Problem details: Because the lines must stay identical, write out the data without changing anything.

Stored items

/-- A descriptor that has completed in its engine and is not yet reported (04, R168). -/
structure Completion where
  status : Byte
  words  : List Word
  ctx    : Nat
  queue  : Nat
  head   : Word
  deriving DecidableEq, Repr

/-- What a running descriptor of an engine waits for (04 R160, R162; 07 R262; 11 R407). -/
inductive EngWait where
  | object (phys : Nat)
  | haloSend
  | haloRecv
  | prepare (entry : Nat)   -- the KPM's decision for a page-list entry (07 R262)
  | copies                  -- the KPM's answers
  | drain                   -- the acknowledgements of a STORE in compatibility mode (12 R434)
  deriving DecidableEq, Repr

/-- How a weight stream ends early (04 R150, R156). -/
inductive StreamEnd where
  | firewall | broken
  deriving DecidableEq, Repr

/-- Weights fetched and decoded ahead (R151): the descriptor's count, where its stream starts, the bytes decoded, where the
next block starts, how the stream ended early. -/
structure Prefetch where
  count : Nat
  addr  : Nat
  bytes : List Byte
  next  : Nat
  ended : Option StreamEnd
  deriving DecidableEq, Repr

/-- A tensor engine (04, 05, 14). -/
structure Engine where
  badcfg  : Bool := false
  busywr  : Bool := false
  halo    : Bool := false
  wserr   : Bool := false
  dcrc    : Bool := false
  fwl     : Bool := false
  chk     : Bool := false
  st      : Nat := 0      -- TE_STAT.state code
  ovl     : Bool := true
  ftol    : Nat := 16
  bound   : Bool := false
  bctx    : Nat := 0
  bqueue  : Nat := 0
  curTag  : Word := 0
  wscnt   : Nat := 0
  rescnt  : Nat := 0
  abftcnt : Nat := 0
  busy    : Nat := 0
  sat     : Nat := 0
  nan     : Nat := 0
  stDefer : Nat := 0
  stSince : Nat := 0
  stSlice : Nat := 0
  stFail  : Bool := false
  stOut   : Bool := false
  ranDue  : Bool := false     -- the due slice has run in this stage
  mismAt  : List Nat := [] -- stages of class 0x01 failures
  wdrawAt : List Nat := [] -- stages of withdrawals
  withdrawn : Bool := false
  wdrawNext : Bool := false   -- withdrawn from the next tick
  wdrawPerm : Bool := false   -- a decision of the fault manager is due
  retired : Bool := false
  backNext : Bool := false    -- re-admitted at the next tick (R505)
  outDue  : Bool := false     -- to be left out for self-test (R508)
  rs      : Mem := {}
  acc0    : Mem := {}            -- accumulator buffer, two halves of 384 KiB (R137)
  acc1    : Mem := {}
  wbuf0   : Mem := {}            -- weight buffer, two halves of 256 KiB (R137)
  wbuf1   : Mem := {}
  half    : Bool := false        -- the half of the weight buffer that is filled next is the second
  pref    : Option Prefetch := none
  openCmd : Bool := false         -- a command's first descriptor has started and its milepost has not completed
  cut     : Bool := false         -- the layover has cut the open command short (R60)
  headAt  : Word := 0             -- the queue's head after the current descriptor (Table 10-3)
  skipSt  : Option Byte := none  -- status with which descriptors complete unexecuted up to the milepost (R162, R413)
  hung    : Bool := false
  waiting : Option EngWait := none
  cur     : Option (List Word) := none  -- the descriptor that waits
  done    : List Completion := []
  late    : List Completion := []       -- of descriptors that have overtaken the one that waits (R168, R169)
  sigs    : List (Nat × Nat) := []    -- context and virtual identifier of signals not yet in the turnpike
  turn    : Bool := false                -- the partner's queue is next (R380)
  served  : Option Nat := none           -- the context served last (R171)
  bindDue : Bool := false                -- to be bound at its milepost (R382)
  deriving DecidableEq, Repr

Task response:
/-- A descriptor that has completed in its engine and is not yet reported (04, R168). -/
structure Completion where
  status : Byte
  words  : List Word
  ctx    : Nat
  queue  : Nat
  head   : Word
  deriving DecidableEq, Repr

/-- What a running descriptor of an engine waits for (04 R160, R162; 07 R262; 11 R407). -/
inductive EngWait where
  | object (phys : Nat)
  | haloSend
  | haloRecv
  | prepare (entry : Nat)   -- the KPM's decision for a page-list entry (07 R262)
  | copies                  -- the KPM's answers
  | drain                   -- the acknowledgements of a STORE in compatibility mode (12 R434)
  deriving DecidableEq, Repr

/-- How a weight stream ends early (04 R150, R156). -/
inductive StreamEnd where
  | firewall | broken
  deriving DecidableEq, Repr

/-- Weights fetched and decoded ahead (R151): the descriptor's count, where its stream starts, the bytes decoded, where the
next block starts, how the stream ended early. -/
structure Prefetch where
  count : Nat
  addr  : Nat
  bytes : List Byte
  next  : Nat
  ended : Option StreamEnd
  deriving DecidableEq, Repr

/-- A tensor engine (04, 05, 14). -/
structure Engine where
  badcfg  : Bool := false
  busywr  : Bool := false
  halo    : Bool := false
  wserr   : Bool := false
  dcrc    : Bool := false
  fwl     : Bool := false
  chk     : Bool := false
  st      : Nat := 0      -- TE_STAT.state code
  ovl     : Bool := true
  ftol    : Nat := 16
  bound   : Bool := false
  bctx    : Nat := 0
  bqueue  : Nat := 0
  curTag  : Word := 0
  wscnt   : Nat := 0
  rescnt  : Nat := 0
  abftcnt : Nat := 0
  busy    : Nat := 0
  sat     : Nat := 0
  nan     : Nat := 0
  stDefer : Nat := 0
  stSince : Nat := 0
  stSlice : Nat := 0
  stFail  : Bool := false
  stOut   : Bool := false
  ranDue  : Bool := false     -- the due slice has run in this stage
  mismAt  : List Nat := [] -- stages of class 0x01 failures
  wdrawAt : List Nat := [] -- stages of withdrawals
  withdrawn : Bool := false
  wdrawNext : Bool := false   -- withdrawn from the next tick
  wdrawPerm : Bool := false   -- a decision of the fault manager is due
  retired : Bool := false
  backNext : Bool := false    -- re-admitted at the next tick (R505)
  outDue  : Bool := false     -- to be left out for self-test (R508)
  rs      : Mem := {}
  acc0    : Mem := {}            -- accumulator buffer, two halves of 384 KiB (R137)
  acc1    : Mem := {}
  wbuf0   : Mem := {}            -- weight buffer, two halves of 256 KiB (R137)
  wbuf1   : Mem := {}
  half    : Bool := false        -- the half of the weight buffer that is filled next is the second
  pref    : Option Prefetch := none
  openCmd : Bool := false         -- a command's first descriptor has started and its milepost has not completed
  cut     : Bool := false         -- the layover has cut the open command short (R60)
  headAt  : Word := 0             -- the queue's head after the current descriptor (Table 10-3)
  skipSt  : Option Byte := none  -- status with which descriptors complete unexecuted up to the milepost (R162, R413)
  hung    : Bool := false
  waiting : Option EngWait := none
  cur     : Option (List Word) := none  -- the descriptor that waits
  done    : List Completion := []
  late    : List Completion := []       -- of descriptors that have overtaken the one that waits (R168, R169)
  sigs    : List (Nat × Nat) := []    -- context and virtual identifier of signals not yet in the turnpike
  turn    : Bool := false                -- the partner's queue is next (R380)
  served  : Option Nat := none           -- the context served last (R171)
  bindDue : Bool := false                -- to be bound at its milepost (R382)
  deriving DecidableEq, Repr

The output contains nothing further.